The visual, live development environment I've been working on could not have been built without Gooey, my frontend web framework.
Let's get into how it works.
Gooey: a dependency graph engine
Though it calls itself a "focused and flexible frontend web framework," Gooey is really a dependency graph engine.
In this dependency graph, nodes are either pieces of data or calculations, and the edges represent the flow of this data.

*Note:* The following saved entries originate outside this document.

-- ==== Sys2Proof/Config.lean ====
section
/-!
DEFINITION. What the spec leaves open: values without a body, so that nothing in Lean can evaluate them, and the fixed
figures of the part.

A free value is applied to what it depends on, or to the counter `State.fresh` that the step reads and advances.
-/

namespace Sys2Proof.Config

/-- A value the spec does not state, by its number in the order in which a run meets such values. -/
opaque freeWord : Nat → Word

/-- A 64-bit value the spec does not state. -/
opaque freeDWord : Nat → DWord

/-- A truth the spec does not state. -/
opaque freeBool : Nat → Bool

/-- SHA-384 of bytes (R442, R452, R453); the spec names the function and does not give it. -/
opaque sha384 : List Byte → BitVec 384

/-- Whether a frame is protected under one of the agreed keys and passes its check (R436), and the RHP message that a frame
carries, if any: the spec names IEEE 802.1AE and UDP/IPv6 and does not give them. -/
opaque macsecOk : List (BitVec 384) → List Byte → Bool
opaque frameMessage : List Byte → Option (List Byte)

/-- What the ageing monitors of a die call for at its re-plans (R434), of which the spec gives no measure: the number of steps of
supply and frequency, by the die and the PTP time. -/
opaque ageingSteps : Nat → Nat → Nat

/-- Whether an ECDSA P-384 signature (r then s) over bytes verifies under a public key of a given hash (R442, R452). -/
opaque ecdsaVerify : BitVec 384 → List Byte → List Byte → Bool

/-- The signature that the identity key makes over bytes (R453). -/
opaque identitySign : List Byte → List Byte

/-- The hashes of the authority, firmware and microcode keys in the fuses (R442, R452). -/
opaque authorityKey : BitVec 384
opaque firmwareKey : BitVec 384
opaque microcodeKey : BitVec 384

/-- The fused rollback counter (R452). -/
opaque rollback : BitVec 32

/-- Byte `k` of the 256 bytes at device offset 0x400 that hold the identity key and its certificate: the first 193
are open, the rest are zero (R447, R453). -/
opaque identityByte : Nat → Byte

/-- The device serial number (R453). -/
opaque serial : BitVec 128

/-- Digests of the boot ROM, of the running firmware at first boot, and of the default image of a kind (R453). -/
opaque bootDigest : BitVec 384
opaque firmwareDigest : BitVec 384
opaque defaultImageDigest : Nat → BitVec 384

/-- Whether an Agate firmware image carries a signature that verifies under the firmware key (R452), and its version: the
spec does not place them in the image. -/
opaque firmwareSigned : List Byte → Bool
opaque firmwareVersion : List Byte → Nat

/-- Byte `k` of a host's read of a range that returns uncorrectable data, by the number of the read. -/
opaque readByte : Nat → Nat → Byte

/-- Whether the header of a control-store image holds the magic, the kind, the length and the word count of R452 for a
kind; the spec does not place those fields. -/
opaque imageHeaderOk : Nat → List Byte → Bool

/-- Whether a core's instruction cache holds the word at an address at a cycle: core, address, cycle (R412 word 6). -/
opaque cached : Nat → Nat → Nat → Bool

/-- The cycles a request waits in each queue and its service time (R424): request number, then the field. -/
opaque latencyFigure : Nat → Nat → Word

/-- The error bound of the PTP servo that a sync packet carries, in ns (R416). -/
opaque ptpError : Nat → Word

/-- What the default raster image makes of a line (topology 1) or a point (topology 2) at a pixel of the frame, of which
the spec names the widths alone (R337): whether it is covered, the depth, and the two barycentrics. The arguments are
the topology, the screen coordinates of the vertices, and the pixel. -/
opaque lineFragment : Nat → List Word → Nat × Nat → Bool × Word × Word × Word

/-- The bytes that the vertex blocks of the primitives in a list store take (R333), by the image of the list codec, none for
the default one: the spec does not give them. -/
opaque vertexBytes : Option Nat → List (List Word) → Nat

/-- The bytes of an entry of a primitive under an image of the list codec that is not the default one (R348), and those for
which a store must have room to take one more: the image, and the vertices. -/
opaque entryBytes : Nat → List (List Word) → Nat
opaque entryRoom : Nat → Nat

/-- What translated Onyx code leaves in a register that it may change (R357): the number of the word executed, and the
register: vector register n of lane l as 64 l + n, predicate n of lane l as 64 l + 32 + n, scalar register n as 2048 + n. -/
opaque onyxReg : Nat → Nat → Word

/-- Byte `k` of the native code of a translation (R358), by the granule's words and the mode. -/
opaque onyxByte : List DWord → Word → Nat → Byte

/-- Byte `k` of a spill slot, in the form that only the reload reads (R335), for the planes it holds. -/
opaque spillByte : List Byte → Nat → Byte

/-- Byte `k` of the header, of the group records and of the sequencer state of a save slot (R257), of which the spec gives
the contents and not the form: the number of the save, and the offset. -/
opaque saveByte : Nat → Nat → Byte

/-- Where in the header of a save slot the buffer records stand, of which the spec gives the layout and not the place
(R257, R272): a number of which the model takes a place in the header. -/
opaque saveRecords : Nat

/-- Where in the window of a CXL port the decoders place the capacity of its devices (R289): a number of which the model
takes an offset that fits. -/
opaque cxlPlace : Nat → Nat

/-- Whether a ray hits a box, and the distance at which it hits a triangle, where a coordinate is infinite or a NaN, for
which the exact tests of R345 state no result: the coordinates of the box or triangle, then origin and direction. -/
opaque rayBox : List Word → Bool
opaque rayTriangle : List Word → Option Word

/-- What a sequencer computes under an image that is not the default one (R348): the image, the step, the value. -/
opaque imageResult : Nat → Nat → Nat → Word

end Sys2Proof.Config
end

To demonstrate, here's a little interactive tool to visualize the angle of a line segment:
The full code can be found here.
import Gooey, { calc, field, mount, ref } from '@srhazi/gooey';
import type { Component, Field } from '@srhazi/gooey';
const NumericInput: Component<{
value: Field<number>;
id?: string;
type: string;
min: string;
max: string;
}> = ({ value, ...rest }) => (
<input
{...rest}
value={value}
on:input={(e, el) => value.set(el.valueAsNumber)}
/>
);
const Visualization: Component = (props, { onMount }) => {
const canvasRef = ref<HTMLCanvasElement>();
let ctx: CanvasRenderingContext2D | null = null;
// Input data, just X & Y coordinates
const x = field(40);
const y = field(30);
// Derived data, calculations that show angle & degrees
const angle = calc(() => {
const baseAngle = Math.atan(y.get() / x.get());
if (x.get() < 0) {
return baseAngle + Math.PI;
}
if (y.get() < 0) {
return baseAngle + 2 * Math.PI;
}
return baseAngle;
});
const degrees = calc(() => (angle.get() * 360) / (2 * Math.PI));
// A calculation which is re-evaluated when dependencies change, but doesn't return anything.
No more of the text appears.